And Measure T, which will update the city's long-standing phone tax, also passed handily despite criticism from some residents that the city may have violated campaign laws in materials it sent out to promote the measure.
Given their strong showing, it appears that residents are satisfied with the current stewardship at City Hall and did not buy into charges that current contracts with city workers are too costly and need to be rolled back. The incumbents strongly disagreed, and say that the city already extracts more contributions from employees for retirement and medical care than many other bargaining units on the Peninsula.
Nevertheless, it was refreshing to see a counterpoint to the council's performance over the last year put up by Waylonis, Greg David and Aaron Jabbari. There is no question that in the years ahead, the city will need to apply considerable downward pressure to employees' salary, pension and health benefits. We predict that council members who take large contributions from municipal employee unions will think twice about doing so. How can council members who vote on employee compensation benefits behind closed doors avoid at least the appearance of a conflict of interest?
The escalating cost of employee compensation is a fact of life in cities up and down the Peninsula, where local governments are talking about contracting out some services to escape expensive personnel contracts. Some cities are beginning to understand just how difficult it will be to continue to meet their obligations to pay employees' pensions if the California Public Employees Retirement System (CalPERS) continues to suffer from poor returns on its investments and the economy does not turn around.

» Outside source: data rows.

-- ==== Sys2Proof/Machine/Memory.lean ====
section
/-! DEFINITION. Device memory behind an IA: the page tables (R350, R351), where a page word lies in its frame (R311),
views of compute-capable pages (R314, R315), and reading and writing bytes with their poison and erasure (R255, R373). -/

namespace Sys2Proof.Machine

open Sys2Proof

/-- The byte of frame base, bank group u, quarter word q, in bank mode bm (R311). Banks follow one another by bank
group, rows by bank, words by column. -/
def quarterKey (frame bm u q : Nat) : Nat :=
  let b := if bm = 0 then q / 2048 else q / 32 % 4
  let r := if bm = 0 then q / 32 % 64 else q / 128
  frame + 64 * (((u * 4 + b) * 64 + r) * 32 + q % 32)

/-- The unit and the quarter word of page word w at interleave shift g (R311). -/
def unitOf (g w : Nat) : Nat := w / 2 ^ g % 4
def quarterOf (g w : Nat) : Nat := w / 2 ^ (g + 2) * 2 ^ g + w % 2 ^ g
/-- The inverse of R311. -/
def pageWordOf (g u q : Nat) : Nat := q / 2 ^ g * 2 ^ (g + 2) + u * 2 ^ g + q % 2 ^ g

/-- Fields of a stripe descriptor (R310). -/
def dFmt (d : Word) : Nat := wbits d 61 60
def dNu (d : Word) : Nat := wbits d 59 58
def dG (d : Word) : Nat := wbits d 57 54
def dBm (d : Word) : Nat := wbits d 53 53
def dKu (d : Word) : Nat := wbits d 52 41
def dNblk (d : Word) : Nat := wbits d 40 28
def dShofs (d : Word) : Nat := wbits d 27 15
/-- DW32 of R312. -/
def dDw (d : Word) : Nat := match dFmt d with | 0 => 32 | 1 => 24 | _ => 16
/-- The words of one block of one unit (R312). -/
def dBw (d : Word) : Nat := dKu d * (dDw d + 1)

/-- Fields of a leaf (R351). -/
def lV (l : Leaf) : Bool := l.w0.getLsbD 63
def lCc (l : Leaf) : Bool := l.w0.getLsbD 61
def lPin (l : Leaf) : Bool := l.w0.getLsbD 60
def lMig (l : Leaf) : Bool := l.w0.getLsbD 59
def lView (l : Leaf) : Bool := l.w0.getLsbD 58
def lTier (l : Leaf) : Nat := wbits l.w0 57 56
def lKey (l : Leaf) : Nat := wbits l.w0 55 51
def lBig (l : Leaf) : Bool := l.w0.getLsbD 48
def lAddr (l : Leaf) : Nat := wbits l.w0 47 16 * 65536
/-- The bytes of a leaf's page. -/
def lSize (l : Leaf) : Nat := if lBig l then 2 ^ 21 else 2 ^ 16

/-- The leaf that maps an IA's low 48 bits, with the number of its first 64 KiB (R350). -/
def leafOf (s : State) (ia : Nat) : Option (Nat × Leaf) :=
  let n := ia % 2 ^ 48 / 65536
  match tabGet s.xlat.pages n with
  | some l => if lV l && (!lBig l || n % 32 == 0) then some (n, l) else none
  | none =>
    match tabGet s.xlat.pages (n / 32 * 32) with
    | some l => if lV l && lBig l then some (n / 32 * 32, l) else none
    | none => none

/-- The place of a byte of device memory at byte offset o of a page whose frame bytes start at pa, under a stripe
descriptor for a CC page and G = 0, BM = 1 for every other one (R349). -/
def frameKey (pa o : Nat) (d : Option Word) : Nat :=
  let b := pa % 2 ^ 21 + o
  let w := b / 64
  let (g, bm) := match d with | some d => (dG d, dBm d) | none => (0, 1)
  quarterKey (pa / 2 ^ 21 * 2 ^ 21) bm (unitOf g w) (quarterOf g w) + b % 64

/-- The page offset of quarter word q of bank group u under a stripe descriptor (R311). -/
def planeOff (d : Word) (u q : Nat) : Nat := 64 * pageWordOf (dG d) u q

/-- The single bits a view byte of an L6 or L4 page is made of: page offset of the plane byte, and bit (R314). -/
def viewBits (d : Word) (u i r' x base : Nat) : List (Nat × Nat) :=
  let cw := if dFmt d = 1 then 6 else 4
  (List.range 8).map (fun t =>
    let p := 8 * (x - 1) + t
    let k := 32 * r' + p / cw
    let bb := p % cw
    if dFmt d = 1 then
      let z := 24 * i + 6 * (k % 4) + bb
      (planeOff d u (base + 3 * (k / 4) + z / 512) + z / 8 % 64, z % 8)
    else (planeOff d u (base + k / 2) + i, 4 * (k % 2) + bb))

/-- What a view byte stands for (R314), by page offsets of the CC page: one plane byte, bits of plane bytes, or nothing
beyond the matrix. -/
inductive ViewByte where
  | beyond
  | byte (o : Nat)
  | bits (l : List (Nat × Nat))
  deriving DecidableEq, Repr

/-- Records of a row, bytes of a record, bytes of a row (R314). -/
def dNr (d : Word) : Nat := dKu d * 2 ^ dNu d
def dRs (d : Word) : Nat := match dFmt d with | 0 => 33 | 1 => 25 | _ => 17
def dRow (d : Word) : Nat := dNr d * dRs d

def viewByte (d : Word) (v : Nat) : ViewByte :=
  let nr := dNr d
  let rs := dRs d
  if v ≥ 64 * dNblk d * nr * rs then .beyond
  else
    let g := v / (nr * rs)
    let r := v / rs % nr
    let x := v % rs
    let i := g % 64
    let u := r / dKu d
    let r' := r % dKu d
    let base := dShofs d + g / 64 * dBw d
    if x = 0 then .byte (planeOff d u (base + dKu d * dDw d + r') + i)
    else if dFmt d = 0 then .byte (planeOff d u (base + 32 * r' + (x - 1)) + i)
    else .bits (viewBits d u i r' x base)

/-- The page offsets a view byte touches. -/
def ViewByte.offs : ViewByte → List Nat
  | .beyond => []
  | .byte o => [o]
  | .bits l => l.map (·.1)

/-! Bytes of device memory. -/

/-- The page offset of a place of device memory inside its 2 MiB frame: the inverse of the map of plain pages (R311). -/
def plainOff (key : Nat) : Nat :=
  let x := key % 2 ^ 21 / 64
  let q := x / 32 % 64 * 128 + x / 2048 % 4 * 32 + x % 32
  64 * (4 * q + x / 8192) + key % 64

/-- The number of the 64 KiB frame a place lies in, of which an erasure is recorded (R349, R373). -/
def frameOf (key : Nat) : Nat := key / 2 ^ 21 * 32 + plainOff key / 65536

/-- The erasure that a place has suffered. DESIGN CHOICE (log 11). -/
def erasureOf (s : State) (key : Nat) : Option Nat :=
  if key < 2 ^ 46 then (match tabGet s.xlat.erased (frameOf key) with | some n => some n | none => s.xlat.wiped) else none

/-- DEDUCED (log 34). -/
def isPoison (s : State) (key : Nat) : Bool := (key < 2 ^ 46 || hostBase ≤ key) && setHas s.poison (key / 64)

/-- The latest byte a write-through queue holds for a place. DEDUCED (log 30). -/
def wtqGet : List Host.Cell → Nat → Option Byte
  | [], _ => none
  | (a, b) :: t, k => match wtqGet t k with | some x => some x | none => if a == k then some b else none

/-- The byte in the rows. A poisoned word, and a word whose key was erased, hold free bytes. DESIGN CHOICE (log 11). -/
def rowByte (s : State) (key : Nat) : Byte :=
  if isPoison s key then Config.erasedByte key (2 * s.free + 1)
  else match erasureOf s key with
    | some n => if setHas s.xlat.rewritten key then memGet s.mem key else Config.erasedByte key (2 * n)
    | none => memGet s.mem key

/-- The byte as its home gives it: the write-through queue first (R266). -/
def homeByte (s : State) (key : Nat) : Byte := (wtqGet s.wtq key).getD (rowByte s key)

/-- Store a byte in the rows. DEDUCED (log 30). -/
def State.putRow (s : State) (key : Nat) (b : Byte) : State :=
  { s with mem := memSet s.mem key b,
           xlat := if (erasureOf s key).isSome then
               { s.xlat with rewritten := setAdd s.xlat.rewritten key } else s.xlat }

/-- Store a byte at its home; bytes of a CC page go through the write-through queue (R266). -/
def State.putHome (s : State) (cc : Bool) (key : Nat) (b : Byte) : State :=
  if cc then { s with wtq := s.wtq ++ [(key, b)] } else s.putRow key b

def State.putAll (s : State) (cc : Bool) : List Nat → List Byte → State
  | k :: ks, b :: bs => (s.putHome cc k b).putAll cc ks bs
  | _, _ => s

/-- A queued write of the word of a place has not reached its row: a read that the bank serves waits for it (R275). -/
def behindWrite (s : State) (key : Nat) : Bool := s.wtq.any (fun c => c.1 / 64 == key / 64)
/-- Store bytes that a running program does not hold (R265): they reach the rows, behind queued writes of their word. -/
def State.putOrdered (s : State) : List Nat → List Byte → State
  | k :: ks, b :: bs => (s.putHome (behindWrite s k) k b).putOrdered ks bs
  | _, _ => s

/-! What a walk finds. -/

/-- The outcome of translating the bytes of an access at its home (R351 to R358). -/
inductive PageRes where
  /-- The places of the bytes; cc says that they lie on a compute-capable page. -/
  | keys (l : List Nat) (cc : Bool)
  /-- View bytes, with the CC page's number and leaf. -/
  | view (l : List ViewByte) (page : Nat) (leaf : Leaf)
  | fault
  | mig
  /-- The first store to a page with a replica (R357). -/
  | collapse (page : Nat)
  deriving DecidableEq, Repr

/-- The places of page offsets of a page that is no view (R349, R351). -/
def leafKeys (l : Leaf) (os : List Nat) : List Nat :=
  match lTier l with
  | 0 => os.map (fun o => frameKey (lAddr l) o (if lCc l then some l.w1 else none))
  | 2 => os.map (fun o => frameKey (wbits l.w1 45 16 * 65536) o none)
  | _ => os.map (fun o => hostBase + (lAddr l + o) % 2 ^ 48)

/-- A migration or an UNMAP holds the accesses of a page (R352, R358). -/
def pageBusy (s : State) (n : Nat) (l : Leaf) : Bool := lMig l || s.xlat.leaving.contains n

def pageKeys (s : State) (ia len : Nat) (write : Bool) : PageRes :=
  match leafOf s ia with
  | none => .fault
  | some (n, l) =>
    let o := ia % 2 ^ 48 - n * 65536
    let os := (List.range len).map (· + o)
    if pageBusy s n l then .mig
    else if lView l then
      match leafOf s (wbits l.w1 51 21 * 2 ^ 21) with
      | some (n, cl) =>
        if pageBusy s n cl then .mig else if lCc cl then .view (os.map (viewByte cl.w1)) n cl else .fault
      | none => .fault
    else match lTier l with
      | 0 => .keys (leafKeys l os) (lCc l)
      | 1 => .keys (leafKeys l os) false
      | 2 => if write then .collapse n else .keys (leafKeys l os) false
      | _ => .fault

/-- The place of a page offset of a CC page. -/
def ccKey (l : Leaf) (o : Nat) : Nat := frameKey (lAddr l) o (some l.w1)

/-- The number whose bits are given, least first. -/
def packBool : List Bool → Nat
  | [] => 0
  | b :: t => (if b then 1 else 0) + 2 * packBool t

/-- The value of a view byte. -/
def viewRead (s : State) (l : Leaf) : ViewByte → Byte
  | .beyond => 0
  | .byte o => homeByte s (ccKey l o)
  | .bits bs => BitVec.ofNat 8 (packBool (bs.map (fun ob => (homeByte s (ccKey l ob.1)).getLsbD ob.2)))

/-- Set one bit of a plane byte. -/
def State.putBit (s : State) (key bit : Nat) (b : Bool) : State :=
  let v := homeByte s key
  let m := BitVec.ofNat 8 (2 ^ bit)
  s.putHome true key (if b then v ||| m else v &&& ~~~m)

/-- Write a view byte bit for bit (R314). -/
def State.putView (s : State) (l : Leaf) (d : Byte) : ViewByte → State
  | .beyond => s
  | .byte o => s.putHome true (ccKey l o) d
  | .bits bs => ((List.range 8).zip bs).foldl (fun s x => s.putBit (ccKey l x.2.1) x.2.2 (d.getLsbD x.1)) s

/-- Count a home access that reached a HOST-tier page's backing, saturating at 255 (R351). DEDUCED (log 19). -/
def countAccess (s : State) (ia : Nat) (write : Bool) : State :=
  match leafOf s ia with
  | some (n, l) =>
    if lTier l == 1 then
      let lo := if write then 0 else 8
      let v := wbits l.w1 (lo + 7) lo
      let l' := { l with w1 := w64 (setBits l.w1.toNat (lo + 7) lo (min 255 (v + 1))) }
      { s with xlat := { s.xlat with pages := tabSet s.xlat.pages n l' } }
    else s
  | none => s

/-- The first fault on a page after it was last valid writes one record (R353); so does the first on a heap object
without frames, which has no IA: its ADDR is a free value (R227). DEDUCED (log 43). -/
def State.noteFault (s : State) (ia : Nat) (ctx : Option (Nat × Nat)) (access : Nat) : State :=
  let n := (if ia < 2 ^ 56 then ia % 2 ^ 48 else ia) / 65536
  if setHas s.xlat.faulted n then s
  else
    let s := { s with xlat := { s.xlat with faulted := setAdd s.xlat.faulted n } }
    s.report { code := 0x0A, sev := 2, src := 10, ctx := ctx, eng := 7, tix := 0, gstat := 0, addr := if ia < 2 ^ 56 then some ia else none,
               data := some (Config.accessKind access), wher := none }

end Sys2Proof.Machine
end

On Nov. 2, Menlo Park voters passed a measure to roll back the retirement age from 55 to 60 and reduce benefits for all incoming employees except those in the public safety division. The unions say they will challenge the result, but Measure L's passage sends a message that at least some voters are fed up with what are viewed as overly generous health and retirement benefits.
In this election, the challengers were hampered by their lack of experience in any part of city government. This is an important qualification and one that voters certainly notice. Every sitting council member started out serving on a city board or commission before running for the council. It makes sense for aspiring office-holders to gain insight into the operation of the city at a lower level before seeking a council seat.
Serving on the City Council, which oversees a budget of some $70 million a year, is hard work. Many members put in nearly 40 hours a week just to keep up. It is a real commitment to represent the city and help guide it through today's challenging economic environment. And at least in this election, only those with experience need apply.
This story contains 541 words.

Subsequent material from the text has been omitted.